◆ **WHAT YOU ARE ASKED TO DO**
Each entry in the block below needs to be copied out exactly.

•••••

-- ==== Sys2Proof/Certificates/Slice0/Obligations.lean ====
section
/-! DEFINITION. The statements for the provers. Each docstring names the rule of spec/ it formalises. -/

open Sys2Proof Sys2Proof.Machine

/-! Reset, the port's events, and the step. -/

/-- R22: after reset both flags are 0, no table entry and no register content exists, and the generator is idle. -/
def Obligations.ResetStateHoldsNoValues : Prop :=
  State.reset.tvalid = false ∧ State.reset.active = false ∧ State.reset.crc = none
    ∧ (∀ a : Nat, State.reset.table.read a = none)
    ∧ PortState.reset.core = State.reset ∧ PortState.reset.phase = .idle

/-- R101: from every state, the middle of a command included (the cycle-level clause), reset gives the reset state, two resets equal one, and no command resets: a command
never clears `TVALID`. That the host's later events and the responses already delivered are kept is the model's choice (log entries 2 and 3), no rule of the spec. -/
def Obligations.ResetEventGivesResetState : Prop :=
  (∀ (s : State) (rest : List HostEvent), s.events = .reset :: rest →
    step s = .next { State.reset with events := rest, responses := s.responses })
  ∧ (∀ (s : State) (rest : List HostEvent), s.events = .reset :: .reset :: rest →
    runSteps 2 s = step { s with events := .reset :: rest })
  ∧ (∀ (s t : State) (w : CmdWord) (rest : List HostEvent), s.events = .command w :: rest →
    step s = .next t → s.tvalid = true → t.tvalid = true)
  ∧ (∀ (c : PortState) (i : PortIn), i.rst = true →
    (c.cycle i).2.core = { State.reset with events := c.core.events, responses := c.core.responses } ∧ (c.cycle i).2.phase = .idle)

/-- The model's choice (log entry 1), next to R9: when the host offers nothing, a step changes nothing. -/
def Obligations.IdlePortChangesNothing : Prop :=
  ∀ s : State, s.events = [] → step s = .next s

/-- R7, R49: when the word offered next decodes to a command, the step is `exec` of it on the state with the word taken off the port. -/
def Obligations.StepRunsDecodedCommand : Prop :=
  ∀ (s : State) (w : CmdWord) (i : Instr) (rest : List HostEvent),
    s.events = .command w :: rest → decode w = .instr i → step s = exec i { s with events := rest }

/-- R84: a word is answered `ERR_ILLEGAL` exactly when its numbers say so, in every state alike. -/
def Obligations.IllegalWordsAreExactlyThese : Prop :=
  ∀ (s : State) (w : CmdWord) (rest : List HostEvent), s.events = .command w :: rest →
    ∃ t r, step s = .next t ∧ t.responses = s.responses ++ [r]
      ∧ (r.status = .errIllegal ↔ IllegalWord w)
      ∧ ((∃ why, decode w = .illegal why) ↔ IllegalWord w)

/-- R47, R48: an illegal word is answered `respond(ERR_ILLEGAL, 0x0000)` and changes no state. -/
def Obligations.IllegalWordChangesNothing : Prop :=
  ∀ (s : State) (w : CmdWord) (rest : List HostEvent), s.events = .command w :: rest → IllegalWord w →
    step s = .next (s.answered rest ⟨.errIllegal, 0⟩)

/-- R99: every command, legal or not, in every state, gets a response; the step is total (R7). -/
def Obligations.StepNeverStops : Prop :=
  ∀ s : State, ∃ t, step s = .next t
    ∧ ∀ w rest, s.events = .command w :: rest → t.responses.length = s.responses.length + 1

/-! Encoding. -/

/-- R41 to R45, R49: words written out from the spec's patterns decode to the commands they stand for, and their neighbours are refused. -/
def Obligations.WrittenWordsDecode : Prop :=
  decode 0b00010001000000100001 = .instr (.gen 0x1021)
    ∧ decode 0b00100000000011111111 = .instr (.rdtab 255)
    ∧ decode 0b00111111111111111111 = .instr (.init 0xFFFF)
    ∧ decode 0b01000000000000110001 = .instr (.update 0x31)
    ∧ decode 0b01010000000000000001 = .instr (.final true)
    ∧ decode 0b01010000000000000000 = .instr (.final false)
    ∧ (∃ why, decode 0b01000000000100110001 = .illegal why)
    ∧ (∃ why, decode 0b00100000000100000000 = .illegal why)
    ∧ (∃ why, decode 0b01010000000000000010 = .illegal why)
    ∧ (∃ why, decode 0b00000000000000000000 = .illegal why)
    ∧ (∃ why, decode 0b01100000000000000000 = .illegal why)

/-- R41 to R46: decoding the word of a command gives it back, with every operand at every value. -/
def Obligations.DecodeOfEncodeIsIdentity : Prop :=
  ∀ i : Instr, decode (encode i) = .instr i

/-- R49: decoding is unambiguous: a word that decodes to a command is that command's one word. -/
def Obligations.DecodedWordIsItsEncoding : Prop :=
  ∀ (w : CmdWord) (i : Instr), decode w = .instr i → encode i = w

/-- R37, R50: the word of a command as a number is `op * 65536 + arg`. -/
def Obligations.CommandWordNumbers : Prop :=
  (∀ p : Word, (encode (.gen p)).toNat = 0x10000 + p.toNat)
    ∧ (∀ i : Byte, (encode (.rdtab i)).toNat = 0x20000 + i.toNat)
    ∧ (∀ v : Word, (encode (.init v)).toNat = 0x30000 + v.toNat)
    ∧ (∀ b : Byte, (encode (.update b)).toNat = 0x40000 + b.toNat)
    ∧ (∀ n : Bool, (encode (.final n)).toNat = 0x50000 + n.toNat)

/-- R48: "Legal words in all: 131586 of 1048576." -/
def Obligations.LegalWordCount : Prop :=
  Nat.card {w : CmdWord // ∃ i, decode w = .instr i} = 131586

/-- R38, R83: the response word as a number is `status * 65536 + data`; codes 0 to 4 are the five statuses and 5 to 7 are never produced; different
responses have different words. -/
def Obligations.ResponseWordLayout : Prop :=
  (∀ r : Response, r.word.toNat = r.status.code.toNat * 65536 + r.data.toNat ∧ r.status.code.toNat < 5)
    ∧ (∀ r q : Response, r.word = q.word → r = q)
    ∧ Status.ok.code = 0 ∧ Status.errIllegal.code = 1 ∧ Status.errNoTable.code = 2
    ∧ Status.errIdle.code = 3 ∧ Status.errActive.code = 4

•••••

◆ **WRITTEN ANSWER**
-- ==== Sys2Proof/Certificates/Slice0/Obligations.lean ====
section
/-! DEFINITION. The statements for the provers. Each docstring names the rule of spec/ it formalises. -/

open Sys2Proof Sys2Proof.Machine

/-! Reset, the port's events, and the step. -/

/-- R22: after reset both flags are 0, no table entry and no register content exists, and the generator is idle. -/
def Obligations.ResetStateHoldsNoValues : Prop :=
  State.reset.tvalid = false ∧ State.reset.active = false ∧ State.reset.crc = none
    ∧ (∀ a : Nat, State.reset.table.read a = none)
    ∧ PortState.reset.core = State.reset ∧ PortState.reset.phase = .idle

/-- R101: from every state, the middle of a command included (the cycle-level clause), reset gives the reset state, two resets equal one, and no command resets: a command
never clears `TVALID`. That the host's later events and the responses already delivered are kept is the model's choice (log entries 2 and 3), no rule of the spec. -/
def Obligations.ResetEventGivesResetState : Prop :=
  (∀ (s : State) (rest : List HostEvent), s.events = .reset :: rest →
    step s = .next { State.reset with events := rest, responses := s.responses })
  ∧ (∀ (s : State) (rest : List HostEvent), s.events = .reset :: .reset :: rest →
    runSteps 2 s = step { s with events := .reset :: rest })
  ∧ (∀ (s t : State) (w : CmdWord) (rest : List HostEvent), s.events = .command w :: rest →
    step s = .next t → s.tvalid = true → t.tvalid = true)
  ∧ (∀ (c : PortState) (i : PortIn), i.rst = true →
    (c.cycle i).2.core = { State.reset with events := c.core.events, responses := c.core.responses } ∧ (c.cycle i).2.phase = .idle)

/-- The model's choice (log entry 1), next to R9: when the host offers nothing, a step changes nothing. -/
def Obligations.IdlePortChangesNothing : Prop :=
  ∀ s : State, s.events = [] → step s = .next s

/-- R7, R49: when the word offered next decodes to a command, the step is `exec` of it on the state with the word taken off the port. -/
def Obligations.StepRunsDecodedCommand : Prop :=
  ∀ (s : State) (w : CmdWord) (i : Instr) (rest : List HostEvent),
    s.events = .command w :: rest → decode w = .instr i → step s = exec i { s with events := rest }

/-- R84: a word is answered `ERR_ILLEGAL` exactly when its numbers say so, in every state alike. -/
def Obligations.IllegalWordsAreExactlyThese : Prop :=
  ∀ (s : State) (w : CmdWord) (rest : List HostEvent), s.events = .command w :: rest →
    ∃ t r, step s = .next t ∧ t.responses = s.responses ++ [r]
      ∧ (r.status = .errIllegal ↔ IllegalWord w)
      ∧ ((∃ why, decode w = .illegal why) ↔ IllegalWord w)

/-- R47, R48: an illegal word is answered `respond(ERR_ILLEGAL, 0x0000)` and changes no state. -/
def Obligations.IllegalWordChangesNothing : Prop :=
  ∀ (s : State) (w : CmdWord) (rest : List HostEvent), s.events = .command w :: rest → IllegalWord w →
    step s = .next (s.answered rest ⟨.errIllegal, 0⟩)

/-- R99: every command, legal or not, in every state, gets a response; the step is total (R7). -/
def Obligations.StepNeverStops : Prop :=
  ∀ s : State, ∃ t, step s = .next t
    ∧ ∀ w rest, s.events = .command w :: rest → t.responses.length = s.responses.length + 1

/-! Encoding. -/

/-- R41 to R45, R49: words written out from the spec's patterns decode to the commands they stand for, and their neighbours are refused. -/
def Obligations.WrittenWordsDecode : Prop :=
  decode 0b00010001000000100001 = .instr (.gen 0x1021)
    ∧ decode 0b00100000000011111111 = .instr (.rdtab 255)
    ∧ decode 0b00111111111111111111 = .instr (.init 0xFFFF)
    ∧ decode 0b01000000000000110001 = .instr (.update 0x31)
    ∧ decode 0b01010000000000000001 = .instr (.final true)
    ∧ decode 0b01010000000000000000 = .instr (.final false)
    ∧ (∃ why, decode 0b01000000000100110001 = .illegal why)
    ∧ (∃ why, decode 0b00100000000100000000 = .illegal why)
    ∧ (∃ why, decode 0b01010000000000000010 = .illegal why)
    ∧ (∃ why, decode 0b00000000000000000000 = .illegal why)
    ∧ (∃ why, decode 0b01100000000000000000 = .illegal why)

/-- R41 to R46: decoding the word of a command gives it back, with every operand at every value. -/
def Obligations.DecodeOfEncodeIsIdentity : Prop :=
  ∀ i : Instr, decode (encode i) = .instr i

/-- R49: decoding is unambiguous: a word that decodes to a command is that command's one word. -/
def Obligations.DecodedWordIsItsEncoding : Prop :=
  ∀ (w : CmdWord) (i : Instr), decode w = .instr i → encode i = w

/-- R37, R50: the word of a command as a number is `op * 65536 + arg`. -/
def Obligations.CommandWordNumbers : Prop :=
  (∀ p : Word, (encode (.gen p)).toNat = 0x10000 + p.toNat)
    ∧ (∀ i : Byte, (encode (.rdtab i)).toNat = 0x20000 + i.toNat)
    ∧ (∀ v : Word, (encode (.init v)).toNat = 0x30000 + v.toNat)
    ∧ (∀ b : Byte, (encode (.update b)).toNat = 0x40000 + b.toNat)
    ∧ (∀ n : Bool, (encode (.final n)).toNat = 0x50000 + n.toNat)

/-- R48: "Legal words in all: 131586 of 1048576." -/
def Obligations.LegalWordCount : Prop :=
  Nat.card {w : CmdWord // ∃ i, decode w = .instr i} = 131586

/-- R38, R83: the response word as a number is `status * 65536 + data`; codes 0 to 4 are the five statuses and 5 to 7 are never produced; different
responses have different words. -/
def Obligations.ResponseWordLayout : Prop :=
  (∀ r : Response, r.word.toNat = r.status.code.toNat * 65536 + r.data.toNat ∧ r.status.code.toNat < 5)
    ∧ (∀ r q : Response, r.word = q.word → r = q)
    ∧ Status.ok.code = 0 ∧ Status.errIllegal.code = 1 ∧ Status.errNoTable.code = 2
    ∧ Status.errIdle.code = 3 ∧ Status.errActive.code = 4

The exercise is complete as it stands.